At the time it is administered, any discipline seems a cause for grief, not joy, but later it bears fruit in peace and justice for those formed by it. So hold up your drooping hands and steady your trembling knees. Make straight the path you tread, that your halting limbs will not be dislocated, but healed.
Hebrews 12:11-13
At various points the scriptures wrestle with the issue of pain and suffering, most notably in the book of Job. Here in the course of Hebrews the pain and suffering referred to is that caused by solicitous lies, derogatory stereotyping, and sneering hatred pointedly aimed at the faithful.
The harassed community is encouraged to understand their experience from an internal core which is stronger than external vagaries. They cannot control the attitudes of the larger society, but the community can control how they handle the negative energy aimed at them. The community’s struggle with cruelty is reframed as the notion of “discipline.”
The passage does not deny the barbed and cutting aspect of oppression. It describes “drooping hands,” “trembling knees,” and “halting limbs” as a result of being beaten down by discrimination and bigotry. Taking this reality seriously the scriptures invite us to reflect in a new way on the experience of intolerance.
These experiences, while painful, can also become the training ground in our struggle for peace and justice – for understanding and equality. Instead of being the cause of weariness, uncertainty, and disarticulation these same experiences can just as well be the cause of discipline, education, and mentoring. Such resources prove invaluable in the struggle of queer equality.
When our hands are droopy and our legs trembling, and we find ourselves stumbling because of negative experiences the scriptures invite us to reframe our internal response. There is a catch. The work of reframing is among the hardest we will encounter – just read the rest of the letter to the Hebrews. The scriptures, grounded in the Sacred, understand that reframing happens as a result of being rooted in the great Heart of the universe.

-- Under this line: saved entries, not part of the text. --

-- ==== Sys2Proof/Laws/Regs.lean ====
section
/-! SUPPORT. The small lemmas of the register view and of the named updates of control state. -/

namespace Sys2Proof.Machine

/-! ### Named updates are field updates -/

@[simp] theorem State.onMmu_eq (s : State) (f : Mmu → Mmu) : s.onMmu f = s.setMmu (f s.mmu) := rfl
@[simp] theorem State.onCtl_eq (s : State) (f : Ctl → Ctl) : s.onCtl f = s.setCtl (f s.ctl) := rfl
@[simp] theorem State.onFpp_eq (s : State) (f : Fpp → Fpp) : s.onFpp f = s.setFpp (f s.fpp) := rfl
@[simp] theorem State.cm_eq (s : State) : s.cm = pswCm s.psw := rfl
@[simp] theorem State.pm_eq (s : State) : s.pm = pswPm s.psw := rfl
@[simp] theorem State.carry_eq (s : State) : s.carry = pswC s.psw := rfl

/-- Two states with the same fields are the same state. -/
theorem State.ext_fields {s t : State} (h0 : s.gr0 = t.gr0) (h1 : s.gr1 = t.gr1) (h2 : s.spm = t.spm)
    (h3 : s.pc = t.pc) (h4 : s.psw = t.psw) (h5 : s.mmu = t.mmu) (h6 : s.ctl = t.ctl) (h7 : s.fpp = t.fpp)
    (h8 : s.mem = t.mem) (h9 : s.params = t.params) (h10 : s.devices = t.devices) (h11 : s.inputs = t.inputs)
    (h12 : s.draws = t.draws) : s = t := by
  cases s; cases t; simp_all

/-! ### Registers -/

@[simp] theorem State.writeReg_mmu (s : State) (r : Reg) (v : Word) : (s.writeReg r v).mmu = s.mmu := by
  cases r <;> simp only [State.writeReg, State.writeGen, State.writeSpm] <;> (try split) <;> rfl
@[simp] theorem State.writeReg_psw (s : State) (r : Reg) (v : Word) : (s.writeReg r v).psw = s.psw := by
  cases r <;> simp only [State.writeReg, State.writeGen, State.writeSpm] <;> (try split) <;> rfl
@[simp] theorem State.writeReg_ctl (s : State) (r : Reg) (v : Word) : (s.writeReg r v).ctl = s.ctl := by
  cases r <;> simp only [State.writeReg, State.writeGen, State.writeSpm] <;> (try split) <;> rfl
@[simp] theorem State.writeReg_fpp (s : State) (r : Reg) (v : Word) : (s.writeReg r v).fpp = s.fpp := by
  cases r <;> simp only [State.writeReg, State.writeGen, State.writeSpm] <;> (try split) <;> rfl
@[simp] theorem State.writeReg_mem (s : State) (r : Reg) (v : Word) : (s.writeReg r v).mem = s.mem := by
  cases r <;> simp only [State.writeReg, State.writeGen, State.writeSpm] <;> (try split) <;> rfl
@[simp] theorem State.writeReg_params (s : State) (r : Reg) (v : Word) : (s.writeReg r v).params = s.params := by
  cases r <;> simp only [State.writeReg, State.writeGen, State.writeSpm] <;> (try split) <;> rfl
@[simp] theorem State.writeReg_devices (s : State) (r : Reg) (v : Word) : (s.writeReg r v).devices = s.devices := by
  cases r <;> simp only [State.writeReg, State.writeGen, State.writeSpm] <;> (try split) <;> rfl
@[simp] theorem State.writeReg_inputs (s : State) (r : Reg) (v : Word) : (s.writeReg r v).inputs = s.inputs := by
  cases r <;> simp only [State.writeReg, State.writeGen, State.writeSpm] <;> (try split) <;> rfl
@[simp] theorem State.writeReg_draws (s : State) (r : Reg) (v : Word) : (s.writeReg r v).draws = s.draws := by
  cases r <;> simp only [State.writeReg, State.writeGen, State.writeSpm] <;> (try split) <;> rfl

/-- A write of a general register leaves the stack pointers and the PC. -/
@[simp] theorem State.writeGen_spm (s : State) (rs : Bool) (i : Fin 6) (v : Word) : (s.writeGen rs i v).spm = s.spm := by
  simp only [State.writeGen]; split <;> rfl
@[simp] theorem State.writeGen_pc (s : State) (rs : Bool) (i : Fin 6) (v : Word) : (s.writeGen rs i v).pc = s.pc := by
  simp only [State.writeGen]; split <;> rfl

theorem State.readGen_writeGen (s : State) (rs : Bool) (i : Fin 6) (v : Word) (rs' : Bool) (j : Fin 6) :
    (s.writeGen rs i v).readGen rs' j = if rs' = rs ∧ j = i then v else s.readGen rs' j := by
  cases rs <;> cases rs' <;> simp [State.readGen, State.writeGen, Vector.getElem_set, Fin.ext_iff, eq_comm]

theorem modeNumber_inj {m k : ProcMode} : modeNumber m = modeNumber k ↔ m = k := by
  cases m <;> cases k <;> decide

theorem State.readSpm_writeSpm (s : State) (m k : ProcMode) (v : Word) :
    (s.writeSpm m v).readSpm k = if k = m then v else s.readSpm k := by
  cases m <;> cases k <;> simp [State.readSpm, State.writeSpm, modeNumber]

/-- Which general register and stack slot a write through the view changes (R20 to R23). -/
theorem State.readGen_writeReg (s : State) (r : Reg) (v : Word) (rs : Bool) (i : Fin 6) :
    (s.writeReg r v).readGen rs i = if rs = pswRs s.psw ∧ r = .gen i then v else s.readGen rs i := by
  cases r with
  | gen j => simp [State.writeReg, State.readGen_writeGen, eq_comm]
  | sp => simp [State.writeReg, State.writeSpm, State.readGen]
  | pc => simp [State.writeReg, State.readGen]

theorem State.readSpm_writeReg (s : State) (r : Reg) (v : Word) (m : ProcMode) :
    (s.writeReg r v).readSpm m = if m = s.cm ∧ r = .sp then v else s.readSpm m := by
  cases r with
  | gen j => simp [State.writeReg, State.readSpm]
  | sp => simp [State.writeReg, State.readSpm_writeSpm]
  | pc => simp [State.writeReg, State.readSpm]

theorem State.pc_writeReg (s : State) (r : Reg) (v : Word) :
    (s.writeReg r v).pc = if r = .pc then v else s.pc := by
  cases r <;> simp [State.writeReg, State.writeSpm]

/-- A register reads as written, every other one as before (R23). -/
theorem State.readReg_writeReg (s : State) (r r' : Reg) (v : Word) :
    (s.writeReg r v).readReg r' = if r' = r then v else s.readReg r' := by
  cases r' with
  | gen j => simp [State.readReg, State.readGen_writeReg, eq_comm]
  | sp => simp [State.readReg, State.readSpm_writeReg, eq_comm]
  | pc => simp [State.readReg, State.pc_writeReg, eq_comm]

/-! ### Bookkeeping of stepped registers -/

/-- An abort is frozen exactly while one of the three bits that record its cause is set (R43). -/
theorem mmr0Frozen_iff (w : Word) : mmr0Frozen w = true ↔ w.extractLsb' 13 3 ≠ 0 := by
  have : ∀ x : BitVec 3, (x.getLsbD 2 || x.getLsbD 1 || x.getLsbD 0) = true ↔ x ≠ 0 := by decide
  rw [← this, mmr0Frozen]
  simp

/-- `Record` changes MMR1 alone, and nothing while an abort is frozen (R182). -/
theorem State.record_cases (s : State) (r : Reg) (d : Int) :
    s.record r d = s ∨ (mmr0Frozen s.mmu.mmr0 = false ∧
      s.record r d = s.setMmu { s.mmu with mmr1 := (s.mmu.mmr1 <<< 8) ||| mmr1Record r d }) := by
  simp only [State.record]
  split_ifs with h
  · exact .inl rfl
  · simp only [not_or, Bool.not_eq_true] at h
    exact .inr ⟨h.2, rfl⟩

/-- A step of a register is a write of it and the record in MMR1 (R173, R176, R182). -/
theorem State.step_eq (s : State) (r : Reg) (d : Int) :
    ∃ u : Mmu, u = { s.mmu with mmr1 := u.mmr1 } ∧
      s.step r d = (s.writeReg r (s.readReg r + BitVec.ofInt 16 d)).setMmu u := by
  have hs : (s.writeReg r (s.readReg r + BitVec.ofInt 16 d)).setMmu s.mmu =
      s.writeReg r (s.readReg r + BitVec.ofInt 16 d) := by
    conv_lhs => rw [← State.writeReg_mmu s r (s.readReg r + BitVec.ofInt 16 d)]
    exact State.setMmu_self _
  rcases State.record_cases (s.writeReg r (s.readReg r + BitVec.ofInt 16 d)) r d with h | ⟨-, h⟩
  · exact ⟨s.mmu, rfl, by rw [State.step, h, hs]⟩
  · rw [State.writeReg_mmu] at h
    exact ⟨_, rfl, by rw [State.step, h]⟩

/-! ### The status word -/

/-- `LoadPSW` (R28): the status word, and, where the priority falls, the interrupt flag and its delay. -/
theorem State.loadPsw_eq (s : State) (v : Word) :
    s.loadPsw v = (s.setPsw (v &&& 0o174377)).setCtl
      (if pswPri v < pswPri s.psw then { s.ctl with irqFlag := true, irqDelay := true } else s.ctl) := by
  simp only [State.loadPsw]
  split <;> rfl

/-- Setting the flags touches the status word alone, and in it bits 3:0 alone (R27). -/
theorem putCc_shift (w : Word) (cc : Cc) : putCc w cc >>> 4 = w >>> 4 := by
  apply BitVec.eq_of_getLsbD_eq
  intro i hi
  simp only [putCc, flagsWord, BitVec.getLsbD_ushiftRight, BitVec.getLsbD_or, BitVec.getLsbD_and, BitVec.getLsbD_not,
    BitVec.getLsbD_setWidth]
  by_cases hi2 : 4 + i < 16
  · simp [hi2]
  · simp [show 16 ≤ 4 + i by omega]

theorem flagsWord_shift (w : Word) (m v : BitVec 4) : flagsWord w m v >>> 4 = w >>> 4 := by
  apply BitVec.eq_of_getLsbD_eq
  intro i hi
  simp only [flagsWord, BitVec.getLsbD_ushiftRight, BitVec.getLsbD_or, BitVec.getLsbD_and, BitVec.getLsbD_not,
    BitVec.getLsbD_setWidth]
  by_cases hi2 : 4 + i < 16
  · simp [hi2]
  · simp [show 16 ≤ 4 + i by omega]

/-- The four flags after they are set (R27). -/
theorem putCc_flags (w : Word) (cc : Cc) :
    pswN (putCc w cc) = cc.n ∧ pswZ (putCc w cc) = cc.z ∧ pswV (putCc w cc) = cc.v ∧ pswC (putCc w cc) = cc.c := by
  obtain ⟨n, z, v, c⟩ := cc
  simp only [pswN, pswZ, pswV, pswC, putCc, flagsWord, Cc.bits, BitVec.getLsbD_or, BitVec.getLsbD_and,
    BitVec.getLsbD_not, BitVec.getLsbD_setWidth, BitVec.getLsbD_append]
  cases n <;> cases z <;> cases v <;> cases c <;> simp

/-! ### Core-owned registers and page entries -/

/-- A conditional that answers `some`: its first branch, or the rest. -/
theorem ite_some {α} {p : Prop} [Decidable p] {a : α} {o : Option α} {r : α} (h : (if p then some a else o) = some r) : a = r ∨ o = some r := by
  split at h
  · exact .inl (by injection h)
  · exact .inr h

/-- No address names a page register of mode 2 (R60). -/
theorem coreReg_mode {pa r} (h : coreRegAt pa = some r) : (∀ p, r ≠ .pdr .illegal p) ∧ (∀ p, r ≠ .par .illegal p) := by
  have key : ∀ m n, m ≠ .illegal → (∀ p, pageRegAt m n ≠ .pdr .illegal p) ∧ (∀ p, pageRegAt m n ≠ .par .illegal p) := by
    intro m n hm
    unfold pageRegAt
    split <;> simp [hm]
  unfold coreRegAt at h
  simp only at h
  generalize pa.toNat / 2 * 2 = a at h
  iterate 9
    rcases ite_some h with h | h
    · subst h; simp
  iterate 3
    rcases ite_some h with h | h
    · subst h; exact key _ _ (by decide)
  by_cases h1 : 0o17770200 ≤ a ∧ a < 0o17770400
  · rw [if_pos h1] at h
    rcases ite_some h with h | h
    · subst h; simp
    · injection h with h; subst h; simp
  · rw [if_neg h1] at h
    cases h

/-- Modes and pages share no entry (R40). -/
theorem pageEntry_inj {m k p q} : pageEntry m p = pageEntry k q ↔ m = k ∧ p = q := by
  simp only [pageEntry, Fin.mk.injEq]
  constructor
  · intro h
    have := p.isLt
    have := q.isLt
    refine ⟨modeNumber_inj.mp (Fin.ext (by omega)), Fin.ext ?_⟩
    cases m <;> cases k <;> simp_all [modeNumber] <;> omega
  · rintro ⟨rfl, rfl⟩; rfl

/-- The priority is none of the bits a load of the status word clears (R26, R28). -/
theorem pswPri_and (v : Word) : pswPri (v &&& 0o174377) = pswPri v := by
  unfold pswPri
  congr 1
  apply BitVec.eq_of_getLsbD_eq
  intro i hi
  have : i < 3 := by omega
  interval_cases i <;> simp

/-- A load of the status word changes nothing else, but one that lowers the priority flags the interrupt check with its
delay (R28). -/
theorem State.loadPsw_priority (s : State) (v : Word) :
    let t := s.loadPsw v
    t = (s.setPsw t.psw).setCtl t.ctl ∧ t.psw = v &&& 0o174377 ∧
      (pswPri t.psw < pswPri s.psw → t.ctl = { s.ctl with irqFlag := true, irqDelay := true }) ∧
      (pswPri s.psw ≤ pswPri t.psw → t.ctl = s.ctl) := by
  intro t
  have hp : t.psw = v &&& 0o174377 := by simp only [t, State.loadPsw_eq]; rfl
  have hc : t.ctl = if pswPri v < pswPri s.psw then { s.ctl with irqFlag := true, irqDelay := true } else s.ctl := by
    simp only [t, State.loadPsw_eq]; rfl
  rw [hp, hc, pswPri_and]
  exact ⟨by simp only [t, State.loadPsw_eq], rfl, fun h => if_pos h, fun h => if_neg (by omega)⟩

end Sys2Proof.Machine
end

If we can withstand and transform the attitudes of heterosexual privilege it is because we have been disciplined by the continuing efforts to usher in this transformation. If we who are queer and faithful have a gift to share with our sisters and brothers in the struggle it is the simple insight that we do not have to take what society hands us. Rooted in the Sacred we can reframe what was intended to hurt as the occasion for learning so that peace and justice will be the outcome of our labors.